4 thoughts on “Different Pain Management Strategies – Brain Maps

  1. Thanks for sharing this course, Donald.

    I read this post with great interest, as I’ve never been able to afford, or get into a pain clinic/course. I did find some relief with acupuncture, but that depends on the practitioner.

    One of the things I find hard is re-capturing all the methods that worked so well for many years (for all the different types of pain I experience).

    Many years ago, I’d walk too far and find on the walk home, I was in agony and each step took me closer to breaking point, then, I’d lapse into some sort of walking meditation state and would suddenly find myself walking in my front door completely pain-free with no memory of the long walk home. Quite extraordinary.

    Now I can’t walk far with severe advanced right hip OA I’m missing those walks and that extraordinary mental euphoria, or dream-like state.

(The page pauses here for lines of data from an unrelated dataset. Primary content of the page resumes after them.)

/-- The same of the controller's turn. -/
theorem coreTurn_withHost {s t : State} (h : coreTurn s = .next t) (b d : Bool) (e : Env) :
    ∃ d', coreTurn (s.withHost b d e) = .next (t.withHost b d' e) ∧
      (s.hw.phase ≠ .idle → t.hw.phase = .idle → d' = true) := by
  rcases coreTurn_cases h with ⟨hp, rfl⟩ | ⟨w, k, e', hp, hd, rfl⟩ | ⟨w, k, i, hp, hd, hx⟩
  · refine ⟨d, ?_, fun hn => absurd hp hn⟩
    unfold coreTurn; simp only [withHost_phase, hp]
  · refine ⟨true, ?_, fun _ _ => rfl⟩
    unfold coreTurn; simp only [withHost_phase, hp, hd]; rfl
  · have turn : ∀ u, exec i (s.withHost b d e) = .next u → coreTurn (s.withHost b d e) = .next u := by
      intro u hu; unfold coreTurn; simp only [withHost_phase, hp, hd, hu]
    rcases exec_withHost hp hx with ⟨-, hf⟩ | ⟨hn, hf⟩
    · exact ⟨true, turn _ (hf b d e), fun _ _ => rfl⟩
    · exact ⟨d, turn _ (hf b d e), fun _ hi => absurd hi hn⟩

/-- The controller's turn leaves the outside alone. -/
theorem coreTurn_env {s t : State} (h : coreTurn s = .next t) : t.env = s.env := by
  obtain ⟨d', hd, -⟩ := coreTurn_withHost h s.hw.irqEn s.hw.done s.env
  rw [withHost_self, h] at hd
  injection hd with hd
  exact (congrArg State.env hd).trans rfl

/-- Where an address is not gated, the bus check lets the transaction through. -/
theorem busCheck_ungated {a : Word} (ha : ungatedOffset a.toNat) :
    ∃ l : Loc, l.gated = false ∧ (∀ s : State, s.busCheck a = .ok l) ∧
      ((l = .ctrl ∧ a = 0x004) ∨ (l = .status ∧ a ≠ 0x004) ∨
        ((∀ (h : HwState) d, h.writeLoc l d = h) ∧ a ≠ 0x004)) := by
  have ha : a = 0x000 ∨ a = 0x004 ∨ a = 0x008 ∨ a = 0x024 ∨ a = 0x028 ∨ a = 0x02C := by
    simp only [ungatedOffset] at ha
    rcases ha with h | h | h | h | h | h
    · exact .inl (BitVec.eq_of_toNat_eq h)
    · exact .inr (.inl (BitVec.eq_of_toNat_eq h))
    · exact .inr (.inr (.inl (BitVec.eq_of_toNat_eq h)))
    · exact .inr (.inr (.inr (.inl (BitVec.eq_of_toNat_eq h))))
    · exact .inr (.inr (.inr (.inr (.inl (BitVec.eq_of_toNat_eq h)))))
    · exact .inr (.inr (.inr (.inr (.inr (BitVec.eq_of_toNat_eq h)))))
  rcases ha with rfl | rfl | rfl | rfl | rfl | rfl
  · exact ⟨.id, rfl, fun _ => rfl, .inr (.inr ⟨fun _ _ => rfl, by decide⟩)⟩
  · exact ⟨.ctrl, rfl, fun _ => rfl, .inl ⟨rfl, rfl⟩⟩
  · exact ⟨.status, rfl, fun _ => rfl, .inr (.inl ⟨rfl, by decide⟩)⟩
  · exact ⟨.maxAad, rfl, fun _ => rfl, .inr (.inr ⟨fun _ _ => rfl, by decide⟩)⟩
  · exact ⟨.maxData, rfl, fun _ => rfl, .inr (.inr ⟨fun _ _ => rfl, by decide⟩)⟩
  · exact ⟨.hwcfg, rfl, fun _ => rfl, .inr (.inr ⟨fun _ _ => rfl, by decide⟩)⟩

/-- A host transaction between two turns of the controller. -/
theorem step_transaction {t : State} {m : Move} {ms : List Move} (b d : Bool) (e : Env) (hm : e.moves = m :: ms)
    (hw : m.whileBusy) (hc : m ≠ .core) :
    ∃ d' r, step (t.withHost b d e) =
      .next (t.withHost (irqEnAfter b m) d' { moves := ms, resp := r, fault := e.fault }) := by
  have hpop : (t.withHost b d e).popMove = t.withHost b d { e with moves := ms } := by
    simp only [State.popMove, withHost_env, hm]; rfl
  cases m with
  | core => exact absurd rfl hc
  | reset => exact hw.elim
  | read a =>
    obtain ⟨l, -, hl, -⟩ := busCheck_ungated hw
    refine ⟨d, some (.data ((t.withHost b d { e with moves := ms }).readLoc l)), ?_⟩
    unfold step
    simp only [withHost_env, hm, hpop]
    rw [busRead_of (hl _)]; rfl
  | write a x =>
    obtain ⟨l, -, hl, hx⟩ := busCheck_ungated hw
    unfold step
    simp only [withHost_env, hm, hpop]
    rw [busWrite_of (hl _)]
    rcases hx with ⟨rfl, rfl⟩ | ⟨rfl, ha⟩ | ⟨hwr, ha⟩
    · exact ⟨d, some .written, rfl⟩
    · simp only [irqEnAfter, if_neg ha]
      refine ⟨if x.getLsbD 1 then false else d, some .written, ?_⟩
      simp only [State.onHw, HwState.writeLoc_status, HwState.writeStatus]
      split <;> rfl
    · simp only [irqEnAfter, if_neg ha]
      refine ⟨d, some .written, ?_⟩
      simp only [State.onHw, hwr]; rfl

theorem coreTurnsIn_core (ms : List Move) (N : Nat) : coreTurnsIn (.core :: ms) (N + 1) = coreTurnsIn ms N + 1 := by
  simp only [coreTurnsIn, List.take_succ_cons, List.count_cons_self, List.length_cons]; omega

theorem coreTurnsIn_other {m : Move} (h : m ≠ .core) (ms : List Move) (N : Nat) :
    coreTurnsIn (m :: ms) (N + 1) = coreTurnsIn ms N := by
  simp only [coreTurnsIn, List.take_succ_cons, List.length_cons, List.count_cons_of_ne h]; omega

theorem coreTurnsIn_nil (N : Nat) : coreTurnsIn [] N = N := by simp [coreTurnsIn]

/-- A run with host transactions at ungated addresses between the controller's turns follows the controller alone. -/
theorem run_withHost (N : Nat) {s t : State} (b d : Bool) (e : Env) (hs : s.env.moves = [])
    (hw : ∀ m ∈ e.moves.take N, m.whileBusy) (hr : core.run (coreTurnsIn e.moves N) s = .next t) :
    ∃ d' r, core.run N (s.withHost b d e) =
        .next (t.withHost ((e.moves.take N).foldl irqEnAfter b) d'
          { moves := e.moves.drop N, resp := r, fault := e.fault }) ∧
      ((∀ m ∈ e.moves.take N, m = .core) → r = e.resp) := by
  induction N generalizing s b d e with
  | zero =>
    have : coreTurnsIn e.moves 0 = 0 := by simp [coreTurnsIn]
    rw [this] at hr
    injection hr with hr; subst hr
    exact ⟨d, e.resp, rfl, fun _ => rfl⟩
  | succ N ih =>
    -- the controller's turn, whatever list it comes from
    have turn : ∀ ms, (s.withHost b d e).popMove = s.withHost b d { e with moves := ms } →
        step (s.withHost b d e) = coreTurn (s.withHost b d { e with moves := ms }) →
        (∀ m ∈ ms.take N, m.whileBusy) → core.run (coreTurnsIn ms N + 1) s = .next t →
        ∃ d' r, core.run (N + 1) (s.withHost b d e) =
            .next (t.withHost ((ms.take N).foldl irqEnAfter b) d'
              { moves := ms.drop N, resp := r, fault := e.fault }) ∧
          ((∀ m ∈ ms.take N, m = .core) → r = e.resp) := by
      intro ms _ hst hms hrun
      have : ∃ u, step s = .next u := by
        cases h : step s with
        | next u => exact ⟨u, rfl⟩
        | fault r => have h : core.step s = .fault r := h
                     simp [Host.Core.run, h] at hrun
        | refused r => have h : core.step s = .refused r := h
                       simp [Host.Core.run, h] at hrun
      obtain ⟨u, hu⟩ := this
      have hc : coreTurn s = .next u := by rw [← hu]; unfold step; rw [hs]
      rw [run_succ _ hu] at hrun
      obtain ⟨d1, h1, -⟩ := coreTurn_withHost hc b d { e with moves := ms }
      rw [run_succ N (hst.trans h1)]
      exact ih b d1 { e with moves := ms } (by rw [coreTurn_env hc, hs]) hms hrun
    match hm : e.moves with
    | [] =>
      rw [hm, coreTurnsIn_nil] at hr
      have he : { e with moves := [] } = e := by cases e; simp_all
      have := turn [] (by rw [State.popMove_of_nil hm, he]) (by unfold step; simp only [withHost_env, hm]; rw [he])
        (by simp) (by rw [coreTurnsIn_nil]; exact hr)
      simpa using this
    | .core :: ms =>
      rw [hm, coreTurnsIn_core] at hr
      rw [hm] at hw
      have hpop : (s.withHost b d e).popMove = s.withHost b d { e with moves := ms } := by
        simp only [State.popMove, withHost_env, hm]; rfl
      have := turn ms hpop (by unfold step; simp only [withHost_env, hm]; rw [hpop])
        (fun m h => hw m (by simp [h])) hr
      simpa [irqEnAfter] using this
    | .read a :: ms | .write a x :: ms | .reset :: ms =>
      rw [hm, coreTurnsIn_other (by simp)] at hr
      rw [hm] at hw
      obtain ⟨d1, r1, h1⟩ := step_transaction (t := s) b d e hm (hw _ (by simp)) (by simp)
      obtain ⟨d', r, h2, -⟩ := ih _ d1 { moves := ms, resp := r1, fault := e.fault } hs
        (fun m h => hw m (by simp [h])) hr
      rw [run_succ N h1]
      exact ⟨d', r, by simpa using h2, fun h => by simp at h⟩

/-- A host that makes no transaction waits. -/
theorem waits_of_noMoves {s : State} (h : s.env.moves = []) (c : Nat) : s.Waits (c + 1) (c + 1) where
  moves := by simp [h]
  turns := by rw [h, coreTurnsIn_nil]
  last := by rw [h, coreTurnsIn_nil]; omega

/-- Where the count of the controller's turns rises, the move is one. -/
theorem coreTurnsIn_rises (ms : List Move) (M : Nat) (h : coreTurnsIn ms M < coreTurnsIn ms (M + 1)) :
    coreTurnsIn ms (M + 1) = coreTurnsIn ms M + 1 ∧ (ms.drop M = [] ∨ ∃ r, ms.drop M = .core :: r) := by
  induction M generalizing ms with
  | zero =>
    cases ms with
    | nil => simp [coreTurnsIn]
    | cons m r =>
      have h0 : ∀ l, coreTurnsIn l 0 = 0 := fun l => by simp [coreTurnsIn]
      by_cases hm : m = .core
      · subst hm; simp [coreTurnsIn_core, h0]
      · rw [coreTurnsIn_other hm, h0, h0] at h; exact absurd h (Nat.lt_irrefl _)
  | succ M ih =>
    cases ms with
    | nil => simp [coreTurnsIn_nil]
    | cons m r =>
      by_cases hm : m = .core
      · subst hm
        rw [coreTurnsIn_core, coreTurnsIn_core] at h ⊢
        have := ih r (by omega)
        exact ⟨by rw [this.1], by simpa using this.2⟩
      · rw [coreTurnsIn_other hm, coreTurnsIn_other hm] at h ⊢
        have := ih r h
        exact ⟨this.1, by simpa using this.2⟩

/-- A command that the controller alone ends with its last turn ends too when the host waits meanwhile. -/
theorem run_waits {s p t : State} {N c : Nat} (W : s.Waits N (c + 1))
    (hp : core.run c { s with env := { s.env with moves := [] } } = .next p) (hb : p.hw.phase ≠ .idle)
    (ht : coreTurn p = .next t) (hi : t.hw.phase = .idle) :
    ∃ u, core.run N s = .next u ∧ HostWaited s u N ∧ u = t.withHost u.hw.irqEn true u.env := by
  obtain ⟨W1, W2, W3⟩ := W
  cases N with
  | zero => rw [W2] at W3; exact absurd W3 (Nat.lt_irrefl _)
  | succ M =>
    rw [Nat.add_sub_cancel, ← W2] at W3
    obtain ⟨h1, h2⟩ := coreTurnsIn_rises _ _ W3
    have hc : coreTurnsIn s.env.moves M = c := by omega
    obtain ⟨d', r, h3, h4⟩ := run_withHost M (s := { s with env := { s.env with moves := [] } }) s.hw.irqEn s.hw.done s.env
      rfl (fun m h => W1 m (List.mem_of_mem_take (by rw [List.take_take, Nat.min_eq_left (Nat.le_succ M)]; exact h)))
      (by rw [hc]; exact hp)
    have h3 : core.run M s = _ := h3
    obtain ⟨d1, h5, h6⟩ := coreTurn_withHost ht ((s.env.moves.take M).foldl irqEnAfter s.hw.irqEn) d'
      { moves := s.env.moves.drop (M + 1), resp := r, fault := s.env.fault }
    obtain rfl := h6 hb hi
    have hdrop : s.env.moves.drop (M + 1) = (s.env.moves.drop M).drop 1 := by rw [List.drop_drop]
    have h7 : step (p.withHost ((s.env.moves.take M).foldl irqEnAfter s.hw.irqEn) d'
        { moves := s.env.moves.drop M, resp := r, fault := s.env.fault }) =
        .next (t.withHost ((s.env.moves.take M).foldl irqEnAfter s.hw.irqEn) true
          { moves := s.env.moves.drop (M + 1), resp := r, fault := s.env.fault }) := by
      refine Eq.trans ?_ h5
      rcases h2 with h2 | ⟨r', h2⟩
      · rw [hdrop]; unfold step; simp only [withHost_env, h2]; rfl
      · rw [hdrop]; unfold step; simp only [withHost_env, h2]
        congr 1
    refine ⟨t.withHost ((s.env.moves.take M).foldl irqEnAfter s.hw.irqEn) true
        { moves := s.env.moves.drop (M + 1), resp := r, fault := s.env.fault },
      by rw [run_add M 1 h3, run_succ 0 h7]; rfl, ⟨rfl, rfl, fun h => ?_, ?_⟩, rfl⟩
    · exact h4 fun m hm => h m (List.mem_of_mem_take
        (by rw [List.take_take, Nat.min_eq_left (Nat.le_succ M)]; exact hm))
    · show List.foldl irqEnAfter s.hw.irqEn (s.env.moves.take M) = _
      rcases h2 with h2 | ⟨r', h2⟩
      · rw [List.take_of_length_le (List.drop_eq_nil_iff.mp h2),
          List.take_of_length_le (Nat.le_succ_of_le (List.drop_eq_nil_iff.mp h2))]
      · have : s.env.moves.take (M + 1) = s.env.moves.take M ++ [.core] := by
          rw [List.take_add, h2]; rfl
        rw [this, List.foldl_append]; rfl
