-- ==== Sys2Proof/Tests/Slice0.lean ====
section
/-! SUPPORT. The model's own tests, each with the source of its expected value, and the witnesses: concrete states that meet the
hypotheses of the statements in Certificates/Slice0/Obligations.lean. -/

namespace Sys2Proof.Machine

set_option maxRecDepth 100000

/-! ### Well-formedness and decoding (30_encoding.md R100, R103, R104) -/

theorem test_mbz_refused : Cmd32.wellFormed { opcode := 0x01, mbz := 1 } = false := by decide
theorem test_top_mbz_bit_refused : Cmd32.wellFormed { opcode := 0x21, mbz := 0x800000 } = false := by decide
theorem test_unassigned_opcodes_refused :
    ∀ op ∈ ([0x00, 0x04, 0x0F, 0x15, 0x1F, 0x22, 0xFF] : List (BitVec 8)),
      Cmd32.wellFormed { opcode := op, mbz := 0 } = false := by decide
theorem test_legal_word_accepted : Cmd32.wellFormed { opcode := 0x14, mbz := 0 } = true := by decide

theorem test_decode_init : decode 0b00000000000000000000000000000001 = .ok .init := by decide
theorem test_decode_encrypt : decode 0b00000000000000000000000000000010 = .ok .encrypt := by decide
theorem test_decode_decrypt : decode 0b00000000000000000000000000000011 = .ok .decrypt := by decide
theorem test_decode_w_xor : decode 0b00000000000000000000000000010000 = .ok .wXor := by decide
theorem test_decode_w_and : decode 0b00000000000000000000000000010001 = .ok .wAnd := by decide
theorem test_decode_w_shr1 : decode 0b00000000000000000000000000010010 = .ok .wShr1 := by decide
theorem test_decode_w_inc : decode 0b00000000000000000000000000010011 = .ok .wInc := by decide
theorem test_decode_w_eq : decode 0b00000000000000000000000000010100 = .ok .wEq := by decide
theorem test_decode_gf_mul : decode 0b00000000000000000000000000100000 = .ok .gfMul := by decide
theorem test_decode_ghash : decode 0b00000000000000000000000000100001 = .ok .ghash := by decide
/-- V-BUS-7, V-BUS-8: why the words 0x00000101 and 0x00000000 are no commands. -/
theorem test_decode_names_the_reason :
    decode 0x00000101 = .error (.mbzNonzero 1) ∧ decode 0x00000000 = .error (.unassignedOpcode 0) := by decide
theorem test_table_words : decodeTableWord 32 0x13 = some .wInc ∧ decodeTableWord 8 0x21 = some .ghash ∧
    decodeTableWord 32 0x04 = none := by decide

/-! ### Small states -/

/-- A core with 64-byte buffers around the block `h`, the provider `p`. -/
def demoOf (h : HwState) (p : Provider) : State where
  hw := h
  par := { aadUnits := ⟨3, by decide⟩, dataUnits := ⟨3, by decide⟩, multImpl := false }
  prov := p
  env := { moves := [], resp := none, fault := none }

/-- A provider that is silent. -/
def mute : Provider := { known := [], answers := [], seen := [] }

/-- The idle block after reset. -/
def idleHw : HwState := HwState.atReset []

/-- The same with a command word in `PHASE`, having received k responses. -/
def runningHw (w : Word) (k : Nat) : HwState := { idleHw with busy := true, phase := .exec w k }

/-- The block with two operands, running `w`. -/
def operands (w : Word) (a b : U128) : State := demoOf { runningHw w 0 with opa := a, opb := b } mute

/-- What holds of the next state; false where a step does not answer one. -/
def nextHolds (o : Host.Outcome State Fault Refusal) (p : State → Bool) : Bool :=
  match o with
  | .next t => p t
  | .fault _ => false
  | .refused _ => false

/-- The next state, or the given state where there is none. -/
def nextOr (o : Host.Outcome State Fault Refusal) (d : State) : State :=
  match o with
  | .next t => t
  | .fault _ => d
  | .refused _ => d

theorem eq_next_of_holds {o : Host.Outcome State Fault Refusal} {p : State → Bool} (h : nextHolds o p = true) (d : State) :
    o = .next (nextOr o d) := by
  cases o with
  | next t => rfl
  | fault r => simp [nextHolds] at h
  | refused r => simp [nextHolds] at h

/-! ### WideInt128 (95_test_vectors.md, section 2) -/

/-- V-W-1. -/
theorem test_w_xor :
    nextHolds (step (operands 0x10 0x0123456789ABCDEFFEDCBA9876543210 0xFFFFFFFFFFFFFFFF0000000000000000))
      (fun t => t.hw.res == 0xFEDCBA9876543210FEDCBA9876543210 && t.hw.done && !t.hw.busy) = true := by decide
/-- V-W-3. -/
theorem test_w_and :
    nextHolds (step (operands 0x11 0x0123456789ABCDEFFEDCBA9876543210 0xFFFFFFFFFFFFFFFF0000000000000000))
      (fun t => t.hw.res == 0x0123456789ABCDEF0000000000000000 && t.hw.errcode == 0) = true := by decide
/-- V-W-5: the carry between the halves. -/
theorem test_w_shr1_carry :
    nextHolds (step (operands 0x12 0x00000000000000010000000000000000 0))
      (fun t => t.hw.res == 0x00000000000000008000000000000000) = true := by decide
/-- V-W-6: the top bit is filled with 0. -/
theorem test_w_shr1_fill :
    nextHolds (step (operands 0x12 0xFFFFFFFFFFFFFFFFFFFFFFFFFFFFFFFF 0))
      (fun t => t.hw.res == 0x7FFFFFFFFFFFFFFFFFFFFFFFFFFFFFFF) = true := by decide
/-- V-W-9: the carry into the high half. -/
theorem test_w_inc_carry :
    nextHolds (step (operands 0x13 0x0000000000000000FFFFFFFFFFFFFFFF 0))
      (fun t => t.hw.res == 0x00000000000000010000000000000000) = true := by decide
/-- V-W-10: rollover. -/
theorem test_w_inc_rollover :
    nextHolds (step (operands 0x13 0xFFFFFFFFFFFFFFFFFFFFFFFFFFFFFFFF 0)) (fun t => t.hw.res == 0) = true := by decide
/-- V-W-13. -/
theorem test_w_eq_same :
    nextHolds (step (operands 0x14 0x66E94BD4EF8A2C3B884CFA59CA342B2E 0x66E94BD4EF8A2C3B884CFA59CA342B2E))
      (fun t => t.hw.eq && t.hw.res == 0) = true := by decide
/-- V-W-15: a difference in bit 127 alone. -/
theorem test_w_eq_top_bit :
    nextHolds (step (operands 0x14 0x80000000000000000000000000000000 0)) (fun t => !t.hw.eq && t.hw.done) = true := by
  decide

/-! ### Multiplier and GHASH (95_test_vectors.md, section 3) -/

/-- V-GF-5: the reduction. -/
theorem test_gf_mul_reduction :
    nextHolds (step (operands 0x20 1 0x40000000000000000000000000000000))
      (fun t => t.hw.res == 0xE1000000000000000000000000000000) = true := by decide
/-- V-GF-6: a square. -/
theorem test_gf_mul_square :
    nextHolds (step (operands 0x20 0x66E94BD4EF8A2C3B884CFA59CA342B2E 0x66E94BD4EF8A2C3B884CFA59CA342B2E))
      (fun t => t.hw.res == 0xA569901BB4B18906F5059D24465C904D) = true := by decide
/-- V-GH-3: the data block, the extra zero block and the length block. -/
theorem test_ghash_aligned_data :
    nextHolds (step (demoOf { runningHw 0x21 0 with
        opa := 0x66E94BD4EF8A2C3B884CFA59CA342B2E, dataLen := 16,
        mem := memWrite [] dataBase (ser128 0x0388dace60b6a392f328c2b971b2fe78) } mute))
      (fun t => t.hw.res == 0x45D270DCDDFD2395BAFFE6C5CBBE3AD2) = true := by decide
/-- V-GH-7: `AAD_LEN = MAX_AAD_BYTES + 1`. -/
theorem test_ghash_length_error :
    nextHolds (step (demoOf { runningHw 0x21 0 with aadLen := 65, res := 5 } mute))
      (fun t => t.hw.errcode == 0x08 && t.hw.res == 5) = true := by decide
/-- 41_galois.md R155: the corner cases of PAD. -/
theorem test_pad_lengths :
    ([0, 1, 15, 16, 17, 60, 64].map fun n => (pad (List.replicate n 7)).length) = [16, 16, 16, 32, 32, 64, 80] := by
  decide

/-! ### INIT, ENCRYPT and DECRYPT (95_test_vectors.md, sections 4 to 6) -/

/-- The example of 42_session.md R190. -/
theorem test_init_counter :
    nextHolds (step (demoOf { runningHw 0x01 0 with
        keyLen := 16, nonceLen := 12,
        nonceb := #v[0xca, 0xfe, 0xba, 0xbe, 0xfa, 0xce, 0xdb, 0xad, 0xde, 0xca, 0xf8, 0x88] } mute))
      (fun t => t.hw.session == .fresh && t.hw.ctr == 0xCAFEBABEFACEDBADDECAF88800000001) = true := by decide
/-- 42_session.md R190: the key check comes first, and a failed INIT clears the session. -/
theorem test_init_key_size :
    nextHolds (step (demoOf { runningHw 0x01 0 with keyLen := 17, nonceLen := 0, session := .used, skl := 16 } mute))
      (fun t => t.hw.errcode == 0x01 && t.hw.session == .none && t.hw.skl == 0) = true := by decide

/-- The TOY key of V-ENC-5. -/
def toyKey : U128 := 0x000102030405060708090a0b0c0d0e0f

/-- `counter0` of V-ENC-5. -/
def toyCounter : U128 := 0x101112131415161718191a1b00000001

/-- The FRESH session of V-ENC-5. -/
def toyHw (w : Word) (k : Nat) : HwState :=
  { runningHw w k with
    session := .fresh, skeyb := Vector.ofFn (fun i => if i.val < 16 then BitVec.ofNat 8 i.val else 0), skl := 16,
    ctr := toyCounter }

/-- Values of a cipher at the first requests of the TOY session: all zero, or those of the TOY cipher `block xor key`. -/
def toyKnown (f : U128 → U128) : List (CipherPoint × U128) :=
  ([0, toyCounter, toyCounter + 1, toyCounter + 2] : List U128).map fun b =>
    ({ keylen := 16, key := ser128 toyKey, block := b }, f b)

/-- The AAD of V-ENC-5d in `AADBUF` and its ciphertext at `base`. -/
def toyMem (base : Nat) : List Host.Cell :=
  memWrite (memWrite (memWrite [] aadBase [0xaa, 0xbb, 0xcc]) base (ser128 0x101112131415161718191a1b00000002))
    (base + 16) [0x00, 0x01, 0x02, 0x03]

/-- V-ENC-5d, the last step: the tag behind the 20 bytes of ciphertext. -/
theorem test_encrypt_tag :
    nextHolds (step (demoOf { toyHw 0x02 4 with
        session := .used, hsub := toyKey, eky0 := 0x1010101010101010101010100c0d0e0e, aadLen := 3, dataLen := 20,
        mem := toyMem outBase } mute))
      (fun t => memRead t.hw.mem (outBase + 20) 16 == ser128 0x8a5c87f5246851e6c287cdeeb258b30a &&
        t.hw.outLen == 36 && t.hw.outValid && t.hw.errcode == 0) = true := by decide
/-- V-ENC-5b, the keystream block: `0x41 xor 0x10 = 0x51`. -/
theorem test_encrypt_keystream_byte :
    nextHolds (step (demoOf { toyHw 0x02 2 with
        session := .used, dataLen := 1, mem := memWrite [] dataBase [0x41],
        ctr := toyCounter + 1, pend := some ((toyHw 0x02 2).request (toyCounter + 1)) }
        { known := toyKnown (· ^^^ toyKey), answers := [.ok], seen := [] }))
      (fun t => t.hw.mem == [(dataBase, 0x41), (outBase, 0x51)] && t.hw.pend == none) = true := by decide
/-- V-DEC-10: a changed ciphertext byte. -/
theorem test_decrypt_tag_mismatch :
    nextHolds (step (demoOf { toyHw 0x03 2 with
        session := .used, hsub := toyKey, eky0 := 0x1010101010101010101010100c0d0e0e, aadLen := 3, dataLen := 36,
        mem := memWrite (memWrite (toyMem dataBase) (dataBase + 20) (ser128 0x8a5c87f5246851e6c287cdeeb258b30a))
          dataBase [0x11] } mute))
      (fun t => t.hw.errcode == 0x06 && t.hw.pend == none && !t.hw.outValid &&
        t.hw.gacc ^^^ t.hw.eky0 == 0x30568D7E5A3A0FE67B71393B31913A25) = true := by decide
/-- V-DEC-9, the tag decision: the tag is good and the first keystream block is asked for. -/
theorem test_decrypt_tag_match :
    nextHolds (step (demoOf { toyHw 0x03 2 with
        session := .used, hsub := toyKey, eky0 := 0x1010101010101010101010100c0d0e0e, aadLen := 3, dataLen := 36,
        mem := memWrite (toyMem dataBase) (dataBase + 20) (ser128 0x8a5c87f5246851e6c287cdeeb258b30a) } mute))
      (fun t => t.hw.busy && (t.hw.pend.map (·.block)) == some (toyCounter + 1)) = true := by decide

    I’ve read that Fear of Pain is worse than the Pain itself.

  2. I do not really have any pain. Only constant mild nerve pain in the feet.
    When I was 30 and got it, I really wanted to get rid of it. Now, at 65, I feel the physical symptoms as succinct.
    I only got relief when I accepted the physical symptoms at around 45, very late in my opinion.

  3. I have found the only way to alleviate some of the pain I feel is through distraction techniques, whether it’s physical or emotional pain. I have Crohn’s disease, Endometriosis, Degenerative Disc Disease, and multiple mental health conditions so finding a safe, narcotic free method of pain relief was super important to me and my care team. Thanks for the info!